No; it’s the secret that moves within,
filling and storing up to the top,
up to the surface where it turns into something else again.
The moment you learn the secret, these lines warn, it will change, and you’ll know nothing at all. In the earlier books, secrecy marks much of Bernard’s sharing, so that reading can feel more like overhearing—an intrusion she’s nonetheless invited. The effect both frustrates and fascinates, as when, eavesdropping on strangers’ conversation, you hear only half of what is said (and that half involves large, tusked animals). In comparison, most poems in Romanticism are comprehensible on a single reading, if also rich enough to warrant rereading.

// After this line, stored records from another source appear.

/-- The static dictionary of a stream holds an uncorrectable byte: the offset of its entry (13 R443). -/
def State.dictFault (s : State) (x : CStream) : Option Nat :=
  if x.dyn then none else (s.firstPoison 4 (128 + x.idx) 0 (4 * (s.sdict x.idx).entries.length)).map (fun o => o / 4 * 4)

/-- The coded payload of a block and the dictionary after it. -/
def State.encodeBlock (s : State) (x : CStream) (reset : Bool) (b : List Byte) : List Byte × Dict :=
  if x.dyn then encodeDyn (if reset then [] else x.dict) b else (encodeStatic (s.sdict x.idx).entries b, [])

/-- Emit a block record. -/
def State.blockOut (s : State) (k : Nat) (x : CStream) (r : Rec) : State :=
  let (r, s) := s.number r
  (s.cntN (Reg.COMP_CMP_OUT x.cmp) r.units).toDest k r

/-- Emit the block uncompressed; a dynamic dictionary resets (13 R432, R439). -/
def State.uncoded (s : State) (k : Nat) (x : CStream) (b : CBlk) : State :=
  let s := s.updCstream k (fun x => { x with closed := none, dict := [], resetNext := true, since := 0 })
  s.blockOut k x (blockRec tUBLOCK k b.ts b.bytes.length x false b.bytes)

/-- Emit the block coded. -/
def State.coded (s : State) (k : Nat) (x : CStream) (b : CBlk) (reset : Bool) (p : List Byte × Dict) : State :=
  let s := s.updCstream k (fun x => { x with
    closed := none, dict := p.2, resetNext := false, since := if reset then 1 else x.since + 1 })
  s.blockOut k x (blockRec tCBLOCK k b.ts b.bytes.length x reset p.1)

/-- The reports of a failed verification (13 R443). -/
def State.verifyFail (s : State) (x : CStream) (fault : Option Nat) : State :=
  let s := (s.cnt Reg.COMP_VFAIL).evt Reg.COMP_EVT 1
  match fault with
  | none => s
  | some off =>
    let s := s.ueReport 4 (128 + x.idx) off false
    let s := s.updSdict x.idx (fun d => { d with loaded := false })
    s.alarm 0x0801 2 x.idx off

/-- The verifier judges the closed block (13 R442, R443); `good` is that the shadow decoding gave the block's input. -/
def State.blockVerify (s : State) (k : Nat) (good : Bool) : State :=
  match s.cstream k with
  | none => s
  | some x =>
    match x.closed with
    | none => s
    | some b =>
      if !x.dyn ∧ !(s.sdict x.idx).loaded then s.uncoded k x b
      else
        let reset := s.resets k x
        let p := s.encodeBlock x reset b.bytes
        if (s.dictFault x).isSome then (s.uncoded k x b).verifyFail x (s.dictFault x)
        else if b.bytes.length ≤ p.1.length then (s.cnt Reg.COMP_UBLK).uncoded k x b
        else if !good then (s.uncoded k x b).verifyFail x none
        else s.coded k x b reset p

/-! ## Egress (12 R417) -/

/-- A stream's destination can take its ready record. -/
def State.destFree (s : State) (k : Nat) (e : Ready) : Bool :=
  match s.cstream k with
  | some x => (if (s.stream k).up then s.upFree else s.ringFree k) && s.blockTakes k x e.r
  | none => if (s.stream k).up then s.upFree else s.ringFree k

/-- The record and stream that an arbiter serves: the highest effective priority, round-robin among equals. -/
def State.arbitrate (s : State) (up : Bool) : Option (Nat × Ready) :=
  let last := mget 63 s.lag.rr (b2n up)
  let order := (List.range 64).map (fun i => (last + 1 + i) % 64)
  order.foldl (fun best k =>
    if (s.stream k).st != 0 && (s.stream k).up == up then
      match s.streamReady k with
      | some e =>
        if s.destFree k e then
          match best with
          | some (_, b) => if b.prio < e.prio then some (k, e) else best
          | none => some (k, e)
        else best
      | none => best
    else best) none

/-- A Lagoon record whose payload had a parity error leaves with POISON (12 R391): bytes are keyed by the queue and the
place in it, and the next record that is written there renews their parity. -/
def State.egressCheck (s : State) (e : Ready) : Rec × State :=
  match e.q with
  | none => (e.r, s)
  | some n =>
    let o := (n % 256) * 16384 + e.pos * 16 % 16384
    if (s.firstPoison 7 (n / 256) o (16 * e.r.units)).isSome then
      ({ e.r with flags := e.r.flags ||| fPOISON }, ((s.clearPoison 7 (n / 256) o (16 * e.r.units)).cnt Reg.LAG_PARITY).evt Reg.LAG_EVT 2)
    else (e.r, s)

/-- One record leaves through an arbiter (12 R417). -/
def State.egress (s : State) (up : Bool) : State :=
  match s.arbitrate up with
  | none => s
  | some (k, e) =>
    let s := s.updLag (fun l => { l with rr := mput 63 l.rr (b2n up) k })
    let (r, s) := (s.serve k e).egressCheck e
    match s.cstream k with
    | some _ => s.updCstream k (fun x => x.add r s.now s.blkSet)
    | none => s.toDest k r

The first three books, particularly Swan Electric, also contain less mysterious poems, including a charming cycle about New York in the eighties. At her best, Bernard mixes remarkable cocktails of accessibility and opacity. In this sonnet from her third volume, she simultaneously shows and hides, advances and retreats:
At least that many buffet here, and I
erect as the monument despite my hope to be flattened.
If only the winds could take the horse-sobs
that heave from me, wind-whipped
without the grace of speech; if only
these small creatures with amused, skeptical eyes
could offer me their chittering, their business
of fetching and nesting in the fields.
One day I fear the barometer’s shift
will shatter the surface of the vessel,
jarring me into bloody words—catastrophe
will fill the strophe then—
Unless, winds, you take my speech and rend it
into untranslatable rainy hootings.
In its weather, wordplay, and superlative sorrow, the poem recalls Gerard Manley Hopkins—particularly his sonnet “No worse, there is none”—yet refuses the openness that marks his darkest work. All we learn of the speaker is that she cannot speak. Why she grieves—indeed, who or what she is—remains mysterious. Comparing herself to a horse, a bird, a barometer, she fractures her “I” in a wrenching reflection of her wish to be “flattened,” to be nothing at all. Yet the tortured, speechless self remains the indisputable subject of the work, holding the poem together even as the winds threaten to pull the speaker apart.
Despite such moments of despair, Bernard is pleasingly prone to clowning around. In Romanticism, she provides a series of fake translations of fake operas by fake composers. Few audience members, I imagine, would survive Claude DuFarge’s “The Cossack’s Bride” beyond intermission. After studying the Playbill to learn what had inspired a Frenchman to write about a Cossack, and who then decided to fund the English production, most would call it a night. Good thing the show isn’t real. “Flame of my candle, yet burn!” declaims one speaker in “Epithalamion.” “Hand on my breast, I kiss you!”
But one of the most stirring poems in Romanticism is, supposedly, the work of a certain Annalissa Beagle (mentioned dozens of pages earlier as the composer “Beagle or something”):
Don’t ask me if I have a home
If you can’t bear to hear
Of the years of wandering, the false starts,
The tender song that shuddered with the knowledge
Of the second verse’s sigh.
Homelessness is not a new theme for Bernard—in Psalms, she writes “Psalm of the One Who Has No Dwelling Place”; in Swan Electric, “Sonnet in E” explores “the diction of the dispossessed.” But here, pretending to write as a nonexistent British composer, she describes displacement with a new and heartrending directness. The games of Romanticism permit Bernard to deny responsibility for her statements even as she utters them with startling clarity. Late in the book, she writes that “indirection is not the way out.” Perhaps not, but here, at least, it’s a way in.